Dataset entries:
━━━━━━
-- ==== Sys2Proof/Machine/MspCmds.lean ====
section
/-! DEFINITION. The Manager Sideband Port (spec/14 R516 to R534) and the frames it carries (spec/11 Table 11-3). -/

namespace Sys2Proof.Machine

/-! ### Frames -/

/-- An FMP frame (Table 11-3): `head` is bytes 0 to 27. -/
def frameBytes (head payload : List Byte) : List Byte := head ++ le 4 (crc32c (head ++ payload)) ++ payload

/-- The response frame of a slot (Table 11-3). -/
def RespCopy.frame (r : RespCopy) (slot : Nat) : List Byte :=
  frameBytes ([0x46, 0x4D, 3, 2] ++ le 2 r.op.toNat ++ le 2 r.tag.toNat ++ [BitVec.ofNat 8 slot, r.part, 0xFF, 0] ++
    le 2 r.payload.length ++ le 2 r.status.code ++ le 4 r.epoch.toNat ++ le 4 0 ++ le 2 0xFFFF ++ le 2 0) r.payload

/-- An event frame of 64 B (R415, R492). -/
def EvRec.frame (e : EvRec) (epoch : BitVec 32) : List Byte :=
  frameBytes ([0x46, 0x4D, 3, 3] ++ le 2 e.ev.op.toNat ++ le 2 0 ++ [0, e.ev.part, 0xFF, 0] ++ le 2 32 ++ le 2 0 ++
    le 4 epoch.toNat ++ le 4 e.seq.toNat ++ le 2 0xFFFF ++ le 2 0) e.ev.bytes

/-! ### An instance -/

/-- Instance MSP-A or MSP-B. -/
def State.msp (s : State) (b : Bool) : Msp := if b then s.mspB else s.mspA

/-- The tray with an instance replaced. -/
def State.setMsp (s : State) (b : Bool) (m : Msp) : State := if b then { s with mspB := m } else { s with mspA := m }

/-- Channel number of an instance (Table 11-2). -/
def mspChan (b : Bool) : Nat := if b then 3 else 2

/-- Code of a slot state (Table 14-8). -/
def SlotState.code : SlotState → Nat
  | .empty => 0
  | .written => 1
  | .busy => 2
  | .done => 3

/-- State of a slot. -/
def Msp.slot (m : Msp) (n : Nat) : SlotState := Map.lookD m.slots n .empty

/-- The reply body, padded or cut to `MRLEN` bytes (R523, Table 14-8). -/
def MspReply.body (r : MspReply) (n : Nat) : List Byte :=
  padTo n ([r.rop, r.rslot, r.rcode, r.rstate] ++ le 2 r.data.length ++ le 2 r.total ++ r.data)

/-- `MSPx_ALERT_N` is asserted (R531). -/
def State.mspAlert (s : State) (b : Bool) : Bool :=
  let m := s.msp b
  (Map.lookD s.evs.queues (mspChan b) []).any (fun e => !e.returned) ||
    m.slots.any fun e => e.2 == .done && !Map.lookD m.taken e.1 false

/-- What the reply segment carries and whether the whole of it delivers the pending reply (R521, R524, R525). -/
def Msp.segment (m : Msp) (n : Nat) : List Byte × Bool :=
  if m.repeat_ then
    if m.ready then (m.reply.body n ++ [0, 0, 0, 0], true)
    else (List.replicate n 0#8 ++ [0, 1] ++ le 2 (n / 4), false)
  else if m.ready then (0x00#8 :: m.reply.body n, true)
  else (0x01#8 :: List.replicate n 0#8, false)

/-- The header of a frame is sound (R520). -/
def xferSound (x : MspXfer) : Bool :=
  x.hdrOk && decide (x.mlen.toNat ≤ 4100) && decide (8 ≤ x.mrlen.toNat ∧ x.mrlen.toNat ≤ 4104) && x.mrlen.toNat % 4 == 0

/-- What an operation answers: `RCODE`, `RTOTAL` and the data. -/
structure MspAnswer where
  code : Byte
  total : Nat := 0
  data : List Byte := []
deriving DecidableEq, Repr

/-- Run one transaction (R518 to R525, R528, R534): the reply pending goes out, and a frame that is accepted leaves its own reply
pending. -/
def State.mspRun (s : State) (x : MspXfer) (mop : Byte) (asleepOk : Bool) (act : State → State × MspAnswer) : State :=
  let m := s.msp x.b
  let port := if x.b then 1 else 0
  if !xferSound x then (s.emit (.mspSilent x.b)).countFc (ctrKey 0x22 port 0 0 0)
  else
    let seg := m.segment x.mrlen.toNat
    let s := s.emit (.msp x.b m.lanes.toNat ((seg.1.take x.clocked).flatMap (xfersOf m.lanes.toNat)))
    let s := if seg.2 then s else s.countFc (ctrKey 0x22 port 0 0 (if m.repeat_ then 2 else 1))
    if !seg.2 || x.clocked < seg.1.length then s
    else
      let r : State × MspAnswer :=
        if x.mlen ≠ 0 && !x.payOk then (s, { code := 1 })
        else if s.boot.stage == .alwaysOn && !asleepOk then (s, { code := 7 })
        else act s
      let m := r.1.msp x.b
      let reply : MspReply :=
        { rop := mop, rslot := x.mslot, rcode := r.2.code, rstate := BitVec.ofNat 8 (m.slot (x.mslot.toNat % 16)).code,
          total := r.2.total, data := r.2.data }
      r.1.setMsp x.b { m with reply := reply, ready := false }

/-- MSP_POLL (R521 to R525). -/
def execMspPoll (x : MspXfer) (s : State) : Host.Outcome State Fault Refusal :=
  done (s.fresh.mspRun x 0x00 true fun t => (t, { code := 0 }))

/-- MSP_WRITE (R529). -/
def execMspWrite (x : MspXfer) (offset : BitVec 16) (data : List Byte) (s : State) : Host.Outcome State Fault Refusal :=
  let k := x.mslot.toNat
  done (s.fresh.mspRun x 0x01 false fun t =>
    let m := t.msp x.b
    if k < 16 && m.slot k == .busy then (t, { code := 3 })
    else if 15 < k || 4096 < offset.toNat + data.length then (t, { code := 4 })
    else
      (t.setMsp x.b { m with buf := Mem.writes 0 m.buf (4096 * k + offset.toNat) data, slots := Map.put m.slots k .written },
       { code := 0 }))

/-- MSP_DOORBELL (R394, R529). -/
def execMspDoorbell (x : MspXfer) (s : State) : Host.Outcome State Fault Refusal :=
  let k := x.mslot.toNat
  done (s.fresh.mspRun x 0x02 false fun t =>
    let m := t.msp x.b
    if k < 16 && m.slot k == .written then
      (t.setMsp x.b { m with slots := Map.put m.slots k .busy, taken := Map.rem m.taken k }, { code := 0 })
    else (t, { code := 4 }))

/-- MSP_READ_RESP (R526, R529, Table 14-9): the response stays readable until the next DOORBELL of its slot. -/
def execMspReadResp (x : MspXfer) (offset : BitVec 16) (s : State) : Host.Outcome State Fault Refusal :=
  let k := x.mslot.toNat
  done (s.fresh.mspRun x 0x03 false fun t =>
    let m := t.msp x.b
    match Map.look t.mbx.copies (16 * mspChan x.b + k) with
    | some r =>
      if k < 16 && m.slot k != .busy then
        let f := r.frame k
        let m := if offset = 0 then { m with taken := Map.put m.taken k true } else m
        (t.setMsp x.b m, { code := 0, total := f.length, data := (f.drop offset.toNat).take (x.mrlen.toNat - 8) })
      else (t, { code := 5 })
    | none => (t, { code := 5 }))

/-- MSP_READ_EVENT (R531, R532, Table 14-9). -/
def execMspReadEvent (x : MspXfer) (evSeq : BitVec 32) (s : State) : Host.Outcome State Fault Refusal :=
  done (s.fresh.mspRun x 0x04 false fun t =>
    let c := mspChan x.b
    let q := Map.lookD t.evs.queues c []
    let want := if evSeq = 0xFFFFFFFF then q.find? fun e => !e.returned else q.find? fun e => e.seq == evSeq
    match want with
    | some e =>
      let q := q.map fun g => if g.seq == e.seq then { g with returned := true } else g
      ({ t with evs := { t.evs with queues := Map.put t.evs.queues c q } },
       { code := 0, total := 64, data := (e.frame t.tok.epoch).take (x.mrlen.toNat - 8) })
    | none => (t, { code := 6 }))

/-- MSP_SET_LINK (R517, R530, R641): the new settings hold from the next transaction. -/
def execMspSetLink (x : MspXfer) (lanes mode : Byte) (s : State) : Host.Outcome State Fault Refusal :=
  done (s.fresh.mspRun x 0x05 true fun t =>
    let m := t.msp x.b
    if (lanes = 2 || lanes = 4 || lanes = 8) && mode.toNat ≤ 1 then
      (t.setMsp x.b { m with lanes := lanes, repeat_ := mode == 1 }, { code := 0 })
    else (t, { code := 4 }))

/-- The 16 B of STATUS (Table 14-9). -/
def State.mspStatusData (s : State) (b : Bool) : List Byte :=
  let m := s.msp b
  let c := mspChan b
  [m.lanes, if m.repeat_ then 1 else 0, s.pow.state.setWidth 8, 0] ++
    le 4 ((List.range 16).foldl (fun n i => n + (m.slot i).code * 4 ^ i) 0) ++
    le 2 (Map.lookD s.evs.queues c []).length ++ le 2 0 ++ le 4 (Map.lookD s.evs.next c 0 - 1).toNat

/-- MSP_STATUS (R534, Table 14-9). -/
def execMspStatus (x : MspXfer) (s : State) : Host.Outcome State Fault Refusal :=
  done (s.fresh.mspRun x 0x06 true fun t => (t, { code := 0, total := 16, data := t.mspStatusData x.b }))

/-- MSP_REPLY_READY (R526): the whole reply is in the output buffer. -/
def execMspReplyReady (b : Bool) (s : State) : Host.Outcome State Fault Refusal :=
  let s := s.fresh
  done (s.setMsp b { s.msp b with ready := true })

end Sys2Proof.Machine
end

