-- ==== Sys2Proof/Machine/Dispatch.lean ====
section
/-! DEFINITION. The meaning of each command, one arm per constructor of Instr, in the order of spec/opcode_table.json. -/

namespace Sys2Proof.Machine
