-- ==== Sys2Proof/Certificates/Slice0/Obligations.lean ====
section
/-! DEFINITION. The statements for the provers. Each docstring says what the statement says; OBLIGATIONS.json cites the rules of
spec/ that it rests on. -/

open Sys2Proof Sys2Proof.Machine


/-- A step runs the command at the front of the queue on the state with the queue's rest; an empty queue idles. For every state
whose queue begins with the command c, step is exec of c on the state whose queue is the rest; with an empty queue step answers
the same state (the block idles: the model's choice, log entry 3). -/
def Obligations.StepRunsTheFrontCommand : Prop :=
  (∀ (s : State) (c : Instr) (rest : List Instr), s.pending = c :: rest → step s = exec c { s with pending := rest }) ∧
    ∀ s : State, s.pending = [] → step s = .next s

/-- A request is answered by the first check of Table 11-4 that fails, and nothing else is done. For every request row: when the FC4
listens and the frame came whole (R391), the frame is sound (checks 1 and 2) and is no repeat, the checks of Table 11-4 are made in
order (version, slot, opcode, length, ROUTE, then key and token on a management channel, or privilege and partition in-band), and
the first that fails answers its status with an empty payload and nothing else happens. Where ROUTE and a SLOT above 15 are checked,
and with which status, is the model's reading (log entries 20 and 21). -/
def Obligations.RequestsAreCheckedInOrder : Prop :=
  ∀ (s : State) (i : Instr) (f : Frame) (c : Cmd), s.request i = some (f, c) → s.hears f = true → f.magicOk = true →
    f.crcOk = true → s.repeatOf f = none →
    let taken (k : Nat) : Bool := (Map.look s.mbx.slots k).isSome
    let signed := f.cred != 0xFF
    let keyed := signed && !c.ownAuth
    let cached := Map.look s.tok.keys f.cred.toNat
    let token := c.change && !c.noToken && !(s.holder.isNone && s.noKeys && c.unsignedOk)
    let slot : List (Bool × Status) := match f.chan with
      | .ib d => [((List.range 16).all fun k => taken (64 + 16 * d.val + k), .busy)]
      | _ => [(decide (15 < f.slot.toNat), .badField), (taken (16 * chanNum f.chan + f.slot.toNat), .slotBusy)]
    let auth : List (Bool × Status) := match f.chan with
      | .ib d =>
        [(!(c.cap.any fun k => s.fuseBit (1784 + k) && !s.fuseBit (1792 + k)), .notPrivileged), (!c.vcOk, .notPrivileged),
         (!c.identity && (s.originPart f d).isNone, .notPrivileged),
         (!c.identity && c.part.any fun q => s.originPart f d != some q.toNat, .partMismatch)]
      | _ =>
        [(!signed && !c.ownAuth && !c.unsignedOk, .noCredential), (keyed && s.noKeys && c.change, .noCredential),
         (keyed && (decide (3 < f.cred.toNat) || s.keyState f.cred.toNat == 0), .keyUnknown),
         (keyed && s.keyState f.cred.toNat == 2, .slotRevoked), (keyed && cached.isNone, .keyUnknown),
         (keyed && !cached.any (verifies f), .badSignature),
         (keyed && (Map.look s.tok.seqs f.cred.toNat).any fun q => decide (f.cmdSeq.toNat ≤ q.toNat), .replayed),
         (token && !(s.holder.any fun h => f.cred.toNat == h.val), .notTokenHolder),
         (token && f.tokenEpoch != s.tok.epoch, .staleToken)]
    let checks : List (Bool × Status) :=
      [(f.version != 3 && !c.identity, .badVersion)] ++ slot ++
        [(s.boot.romOnly && (!romOps.contains c.op || !(f.chan == .mspA || f.chan == .mspB)), .unknownOpcode),
         (f.payloadLen.toNat != c.len + (if f.cred = 0xFF then 0 else 96), .badLength), (f.route != 0, .badRoute)] ++ auth
    ∀ e, checks.find? (·.1) = some e → exec i s = .next ((s.presented i).fresh.answer f c.op e.2 [])
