-- ==== Sys2Proof/Laws/Memory.lean ====
section
/-! SUPPORT. Laws of sparse tables and byte memories: a read after a write, and the canonical form that every operation keeps. -/

namespace Sys2Proof.Machine

variable {α : Type}

/-- Every key of a table is above `k`. -/
def Map.above (k : Nat) (m : Map α) : Prop := ∀ e ∈ m, k < e.1

theorem Map.wf_cons (e : Nat × α) (m : Map α) : Map.wf (e :: m) = true ↔ Map.above e.1 m ∧ Map.wf m = true := by
  induction m generalizing e with
  | nil => simp [Map.wf, Map.above]
  | cons f r ih =>
    obtain ⟨k, b⟩ := f
    obtain ⟨j, a⟩ := e
    have h := ih (k, b)
    simp only [Map.wf, Bool.and_eq_true, decide_eq_true_eq, h, Map.above, List.mem_cons, forall_eq_or_imp]
    constructor
    · rintro ⟨h1, h2, h3⟩
      exact ⟨⟨h1, fun e he => Nat.lt_trans h1 (h2 e he)⟩, h2, h3⟩
    · rintro ⟨⟨h1, -⟩, h2, h3⟩
      exact ⟨h1, h2, h3⟩

theorem Map.look_above {m : Map α} {j : Nat} (h : Map.above j m) : Map.look m j = none := by
  induction m with
  | nil => rfl
  | cons e r ih =>
    obtain ⟨k, a⟩ := e
    have hk : j < k := h (k, a) (by simp)
    simp only [Map.look, Nat.ne_of_gt hk, if_false]
    exact ih fun e he => h e (by simp [he])

@[simp] theorem Map.look_put_self (m : Map α) (k : Nat) (a : α) : Map.look (Map.put m k a) k = some a := by
  induction m with
  | nil => simp [Map.put, Map.look]
  | cons e r ih =>
    obtain ⟨j, b⟩ := e
    simp only [Map.put]
    split
    · simp [Map.look]
    · split
      · simp [Map.look]
      · next h => simp [Map.look, Ne.symm h, ih]

/-- What a table holds at a key is one of its entries. -/
theorem Map.look_mem {m : Map α} {k : Nat} {a : α} (h : Map.look m k = some a) : (k, a) ∈ m := by
  induction m with
  | nil => simp [Map.look] at h
  | cons e r ih =>
    obtain ⟨i, b⟩ := e
    simp only [Map.look] at h
    split at h
    · rename_i hi
      cases h
      subst hi
      exact List.mem_cons_self
    · exact List.mem_cons_of_mem _ (ih h)

theorem Map.look_put_ne (m : Map α) {k j : Nat} (a : α) (h : j ≠ k) : Map.look (Map.put m k a) j = Map.look m j := by
  induction m with
  | nil => simp [Map.put, Map.look, Ne.symm h]
  | cons e r ih =>
    obtain ⟨i, b⟩ := e
    simp only [Map.put]
    split
    · simp [Map.look, Ne.symm h]
    · split
      · next h2 => subst h2; simp [Map.look, Ne.symm h]
      · simp [Map.look, ih]

theorem Map.look_rem_ne (m : Map α) {k j : Nat} (h : j ≠ k) : Map.look (Map.rem m k) j = Map.look m j := by
  induction m with
  | nil => rfl
  | cons e r ih =>
    obtain ⟨i, b⟩ := e
    simp only [Map.rem]
    split
    · next h2 => subst h2; simp [Map.look, Ne.symm h]
    · simp [Map.look, ih]

theorem Map.look_rem_self {m : Map α} (hw : Map.wf m = true) (k : Nat) : Map.look (Map.rem m k) k = none := by
  induction m with
  | nil => rfl
  | cons e r ih =>
    obtain ⟨i, b⟩ := e
    have hw := (Map.wf_cons _ _).1 hw
    simp only [Map.rem]
    split
    · next h2 => subst h2; exact Map.look_above hw.1
    · next h2 => simp [Map.look, h2, ih hw.2]

@[simp] theorem Map.lookD_put_self (m : Map α) (k : Nat) (a d : α) : Map.lookD (Map.put m k a) k d = a := by simp [Map.lookD]

theorem Map.lookD_put_ne (m : Map α) {k j : Nat} (a d : α) (h : j ≠ k) : Map.lookD (Map.put m k a) j d = Map.lookD m j d := by
  simp [Map.lookD, Map.look_put_ne m a h]

theorem Map.above_put {m : Map α} {j k : Nat} (a : α) (h : Map.above j m) (hk : j < k) : Map.above j (Map.put m k a) := by
  induction m with
  | nil => simp [Map.put, Map.above, hk]
  | cons e r ih =>
    obtain ⟨i, b⟩ := e
    have hi : j < i := h (i, b) (by simp)
    have hr : Map.above j r := fun e he => h e (by simp [he])
    simp only [Map.put]
    split
    · intro e he
      rcases List.mem_cons.1 he with rfl | he
      · exact hk
      · exact h e he
    · split
      · intro e he
        rcases List.mem_cons.1 he with rfl | he
        · exact hk
        · exact hr e he
      · intro e he
        rcases List.mem_cons.1 he with rfl | he
        · exact hi
        · exact ih hr e he

/-- `put` keeps the keys rising. -/
theorem Map.wf_put {m : Map α} (hw : Map.wf m = true) (k : Nat) (a : α) : Map.wf (Map.put m k a) = true := by
  induction m with
  | nil => simp [Map.put, Map.wf]
  | cons e r ih =>
    obtain ⟨i, b⟩ := e
    obtain ⟨h1, h2⟩ := (Map.wf_cons _ _).1 hw
    simp only [Map.put]
    split
    · next h =>
      refine (Map.wf_cons _ _).2 ⟨?_, hw⟩
      intro e he
      rcases List.mem_cons.1 he with rfl | he
      · exact h
      · exact Nat.lt_trans h (h1 e he)
    · split
      · next h => subst h; exact (Map.wf_cons _ _).2 ⟨h1, h2⟩
      · next h h' =>
        exact (Map.wf_cons _ _).2 ⟨Map.above_put a h1 (by omega), ih h2⟩

theorem Map.rem_sub (m : Map α) (k : Nat) : ∀ e ∈ Map.rem m k, e ∈ m := by
  induction m with
  | nil => simp [Map.rem]
  | cons e r ih =>
    obtain ⟨i, b⟩ := e
    simp only [Map.rem]
    split
    · intro e he; exact List.mem_cons_of_mem _ he
    · intro e he
      rcases List.mem_cons.1 he with rfl | he
      · simp
      · exact List.mem_cons_of_mem _ (ih e he)

/-- `rem` keeps the keys rising. -/
theorem Map.wf_rem {m : Map α} (hw : Map.wf m = true) (k : Nat) : Map.wf (Map.rem m k) = true := by
  induction m with
  | nil => rfl
  | cons e r ih =>
    obtain ⟨i, b⟩ := e
    obtain ⟨h1, h2⟩ := (Map.wf_cons _ _).1 hw
    simp only [Map.rem]
    split
    · exact h2
    · exact (Map.wf_cons _ _).2 ⟨fun e he => h1 e (Map.rem_sub r k e he), ih h2⟩

theorem Map.put_mem (m : Map α) (k : Nat) (a : α) : ∀ e ∈ Map.put m k a, e = (k, a) ∨ e ∈ m := by
  induction m with
  | nil => simp [Map.put]
  | cons e r ih =>
    obtain ⟨i, b⟩ := e
    simp only [Map.put]
    split
    · intro e he
      rcases List.mem_cons.1 he with rfl | he
      · exact .inl rfl
      · exact .inr he
    · split
      · intro e he
        rcases List.mem_cons.1 he with rfl | he
        · exact .inl rfl
        · exact .inr (List.mem_cons_of_mem _ he)
      · intro e he
        rcases List.mem_cons.1 he with rfl | he
        · exact .inr (by simp)
        · rcases ih e he with h | h
          · exact .inl h
          · exact .inr (List.mem_cons_of_mem _ h)

/-! ### Memories -/

/-- A write keeps the canonical form. -/
theorem Mem.wf_write {d : Byte} {m : List Host.Cell} (hw : Mem.wf d m = true) (a : Nat) (b : Byte) :
    Mem.wf d (Mem.write d m a b) = true := by
  simp only [Mem.wf, Bool.and_eq_true, List.all_eq_true, decide_eq_true_eq] at hw ⊢
  unfold Mem.write
  split
  · exact ⟨Map.wf_rem hw.1 a, fun e he => hw.2 e (Map.rem_sub m a e he)⟩
  · next h =>
    refine ⟨Map.wf_put hw.1 a b, fun e he => ?_⟩
    rcases Map.put_mem m a b e he with rfl | he
    · exact h
    · exact hw.2 e he

/-- Writing bytes keeps the canonical form. -/
theorem Mem.wf_writes {d : Byte} (bs : List Byte) {m : List Host.Cell} (hw : Mem.wf d m = true) (a : Nat) :
    Mem.wf d (Mem.writes d m a bs) = true := by
  induction bs generalizing m a with
  | nil => exact hw
  | cons b r ih => exact ih (Mem.wf_write hw a b) (a + 1)

/-- A read after a write to the same address gives the byte written. -/
theorem Mem.read_write_self {d : Byte} {m : List Host.Cell} (hw : Mem.wf d m = true) (a : Nat) (b : Byte) :
    Mem.read d (Mem.write d m a b) a = b := by
  simp only [Mem.wf, Bool.and_eq_true] at hw
  unfold Mem.write Mem.read Map.lookD
  split
  · next h => rw [Map.look_rem_self hw.1, h]; rfl
  · simp

/-- A write leaves every other address alone. -/
theorem Mem.read_write_ne {d : Byte} (m : List Host.Cell) {a c : Nat} (b : Byte) (h : c ≠ a) :
    Mem.read d (Mem.write d m a b) c = Mem.read d m c := by
  unfold Mem.write Mem.read Map.lookD
  split
  · rw [Map.look_rem_ne m h]
  · rw [Map.look_put_ne m b h]

/-- Writing bytes leaves every address outside them alone. -/
theorem Mem.read_writes_ne {d : Byte} (bs : List Byte) (m : List Host.Cell) {a c : Nat} (h : c < a ∨ a + bs.length ≤ c) :
    Mem.read d (Mem.writes d m a bs) c = Mem.read d m c := by
  induction bs generalizing m a with
  | nil => rfl
  | cons b r ih =>
    simp only [List.length_cons] at h
    simp only [Mem.writes]
    rw [ih _ (by omega), Mem.read_write_ne m b (by omega)]

end Sys2Proof.Machine
end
━━━━━━
Task goal:
Please copy only the lines between the first line of the entries and the line with "def RespCopy.frame (r", keeping those two end lines as well, exactly as written.

Answer box:
-- ==== Sys2Proof/Machine/MspCmds.lean ====
section
/-! DEFINITION. The Manager Sideband Port (spec/14 R516 to R534) and the frames it carries (spec/11 Table 11-3). -/

namespace Sys2Proof.Machine

/-! ### Frames -/

/-- An FMP frame (Table 11-3): `head` is bytes 0 to 27. -/
def frameBytes (head payload : List Byte) : List Byte := head ++ le 4 (crc32c (head ++ payload)) ++ payload

/-- The response frame of a slot (Table 11-3). -/
def RespCopy.frame (r : RespCopy) (slot : Nat) : List Byte :=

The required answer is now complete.